Exclusive Forum. Unless the Company consents in writing to the selection of an alternative forum, the sole and exclusive forum for (i) any derivative action or proceeding brought on behalf of the Company, (ii) any action asserting a claim for or based on a breach of a fiduciary duty owed by any current or former director or officer or other employee or agent of the Company to the Company or the Company’s stockholders, including a claim alleging the aiding and abetting of such a breach of fiduciary duty, (iii) any action asserting a claim against the Company or any current or former director or officer or other employee or agent of the Company arising pursuant to any provision of the DGCL or the Company’s Certificate of Incorporation or Bylaws (as either may be amended, restated, modified, supplemented or waived from time to time), (iv) any action to interpret, apply, enforce or determine the validity of the Company's Certificate of Incorporation or the Bylaws (as either may be amended from time to time), (v) any action asserting a claim

related to or involving the Company or any current or former director or officer or other employee or agent of the Company that is governed by the internal affairs doctrine of the State of Delaware, or (vi) any action asserting an “internal corporate claim” as the term is defined in Section 115 of the DGCL shall be a state court located within the State of Delaware (or if no state court located within the State of Delaware has jurisdiction over any such action or proceeding, the sole and exclusive forum for such action or proceeding shall be the federal court for the District of Delaware). Section 27 of the Securities Exchange Act of 1934, as amended, provides for exclusive federal jurisdiction over suits brought to enforce any duty or liability created by the Exchange Act or the rules and regulations thereunder, and as such the exclusive jurisdiction clauses set forth above would not apply to such suits. Furthermore, Section 22 of the Securities Act of 1933, as amended, provides for concurrent jurisdiction for federal and state courts over all suits brought to enforce any duty or liability created by the Securities Act or the rules and regulations thereunder, and as such the exclusive jurisdiction clauses set forth above would not apply to such suits.

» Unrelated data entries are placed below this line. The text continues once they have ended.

-- ==== Sys2Proof/Tests/Slice0.lean ====
section
/-! SUPPORT. The model's own tests. Expected values come from spec/: the encodings of 30_encoding.md R82
and R86, and the vectors of 95_test_vectors.md named in each comment. The witnesses at the end meet the
hypotheses of the statements, clause by clause, at the boundary values. -/

namespace Sys2Proof.Tests

open Sys2Proof.Machine

/-! ## Helpers -/

/-- The reset state with `pc`, bytes from `pc` upward, some registers and `fl` set: the start state of a
vector of 95_test_vectors.md. -/
def start (pc : Pc) (bytes : List Byte) (regs : List (Fin 8 × Byte)) (fl : Byte := 0) : State :=
  { State.reset with
    pc := pc
    fl := fl
    mem := placeBytes [] pc.toNat bytes
    x := regs.foldl (fun x p => x.set p.1 p.2) Regs.reset }

/-- A start state with one more byte in memory. -/
def State.poke (s : State) (a : Nat) (v : Byte) : State := { s with mem := s.mem.write a v }

/-- The next state, where there is one. -/
def next? : Result → Option State
  | .next t => some t
  | .fault _ => none
  | .refused _ => none

/-- Some register values and `pc` after one step. -/
def stepRegs (s : State) (is : List (Fin 8)) : Option (List Byte × Pc) :=
  (next? (step s)).map fun t => (is.map t.reg, t.pc)

/-- The cause recorded by one step, with `running` and `pc`. -/
def stepFault (s : State) : Option (Option FaultCause × Bool × Pc) :=
  (next? (step s)).map fun t => (t.fault, t.running, t.pc)

/-! ## Well-formedness: a term each check refuses -/

theorem test_wf_ldi_reg8 : (Instr.ldi 8 0).wf = false := by decide
theorem test_wf_ldi_immediate_is_free : (Instr.ldi 7 255).wf = true := by decide
theorem test_wf_prn_reg8 : (Instr.prn 8).wf = false := by decide
theorem test_wf_push_reg8 : (Instr.push 8).wf = false := by decide
theorem test_wf_pop_reg8 : (Instr.pop 8).wf = false := by decide
theorem test_wf_call_reg8 : (Instr.call 8).wf = false := by decide
theorem test_wf_not_reg255 : (Instr.not 255).wf = false := by decide
theorem test_wf_alu_operand_a :
    [Instr.add 8 0, .mul 8 0, .and 8 0, .or 8 0, .xor 8 0, .shl 8 0, .shr 8 0, .mod 8 0,
      .cmp 8 0].all (fun i => !i.wf) = true := by decide
theorem test_wf_alu_operand_b :
    [Instr.add 0 8, .mul 0 8, .and 0 8, .or 0 8, .xor 0 8, .shl 0 8, .shr 0 8, .mod 0 8,
      .cmp 0 8].all (fun i => !i.wf) = true := by decide
theorem test_wf_jumps : [Instr.jmp 8, .jeq 8, .jne 8].all (fun i => !i.wf) = true := by decide

/-! ## Decoding: the word of each row, its opcode in binary as R86 prints it -/

theorem test_decode_ldi : decode [0b10000010#8, 3, 255] = .ok (.ldi 3 255, []) := by rfl
theorem test_decode_prn : decode [0b01000111#8, 5] = .ok (.prn 5, []) := by rfl
theorem test_decode_hlt : decode [0b00000001#8] = .ok (.hlt, []) := by rfl
theorem test_decode_push : decode [0b01000101#8, 2] = .ok (.push 2, []) := by rfl
theorem test_decode_pop : decode [0b01000110#8, 2] = .ok (.pop 2, []) := by rfl
theorem test_decode_call : decode [0b01010000#8, 1] = .ok (.call 1, []) := by rfl
theorem test_decode_ret : decode [0b00010001#8] = .ok (.ret, []) := by rfl
theorem test_decode_add : decode [0b10100000#8, 0, 1] = .ok (.add 0 1, []) := by rfl
theorem test_decode_mul : decode [0b10100010#8, 0, 1] = .ok (.mul 0 1, []) := by rfl
theorem test_decode_and : decode [0b10101000#8, 0, 1] = .ok (.and 0 1, []) := by rfl
theorem test_decode_or : decode [0b10101010#8, 0, 1] = .ok (.or 0 1, []) := by rfl
theorem test_decode_xor : decode [0b10101011#8, 0, 1] = .ok (.xor 0 1, []) := by rfl
theorem test_decode_not : decode [0b01101001#8, 4] = .ok (.not 4, []) := by rfl
theorem test_decode_shl : decode [0b10101100#8, 0, 1] = .ok (.shl 0 1, []) := by rfl
theorem test_decode_shr : decode [0b10101101#8, 0, 1] = .ok (.shr 0 1, []) := by rfl
theorem test_decode_mod : decode [0b10100100#8, 6, 5] = .ok (.mod 6 5, []) := by rfl
theorem test_decode_cmp : decode [0b10100111#8, 0, 200] = .ok (.cmp 0 200, []) := by rfl
theorem test_decode_jmp : decode [0b01010100#8, 2] = .ok (.jmp 2, []) := by rfl
theorem test_decode_jeq : decode [0b01010101#8, 255] = .ok (.jeq 255, []) := by rfl
theorem test_decode_jne : decode [0b01010110#8, 2] = .ok (.jne 2, []) := by rfl

/-- Only the instruction's own bytes are taken (R113). -/
theorem test_decode_leaves_the_rest :
    decode [0b01000111#8, 0, 1, 9] = .ok (.prn 0, [1, 9]) := by rfl

/-- Rejections, each by its name (R91, R92, VA1, VA11). -/
theorem test_decode_rejects :
    decode [] = .error .noOpcode ∧ decode [0x00#8] = .error (.unlisted 0x00#8) ∧
    decode [0xC0#8] = .error (.countThree 0xC0#8) ∧
    decode [0x82#8, 0] = .error (.missingOperand 0x82#8) := ⟨rfl, rfl, rfl, rfl⟩

theorem test_decodeTableWord :
    decodeTableWord 24 0xFF0382 = some (.ldi 3 255) ∧ decodeTableWord 8 0x82 = some (.ldi 0 0) ∧
    decodeTableWord 8 0x00 = none := by decide

/-- The word a step fetches at reset is run: LDI R3, 255 (VB1). -/
theorem test_withFetchWord :
    stepRegs (State.reset.withFetchWord 24 0xFF0382) [3] = some ([255], 3) := by decide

Amendments to Organizational Documents

The DGCL provides generally that the affirmative vote of a majority of the shares entitled to vote on any matter is required to amend a corporation’s certificate of incorporation or bylaws.


Our Common Stock is listed on the NYSE under the trading symbol “XPO.”

Transfer Agent and Registrar

The transfer agent and registrar for the Common Stock is Computershare Trust Company, N.A., whose principal executive office is located at 250 Royall Street, Canton, MA 02021.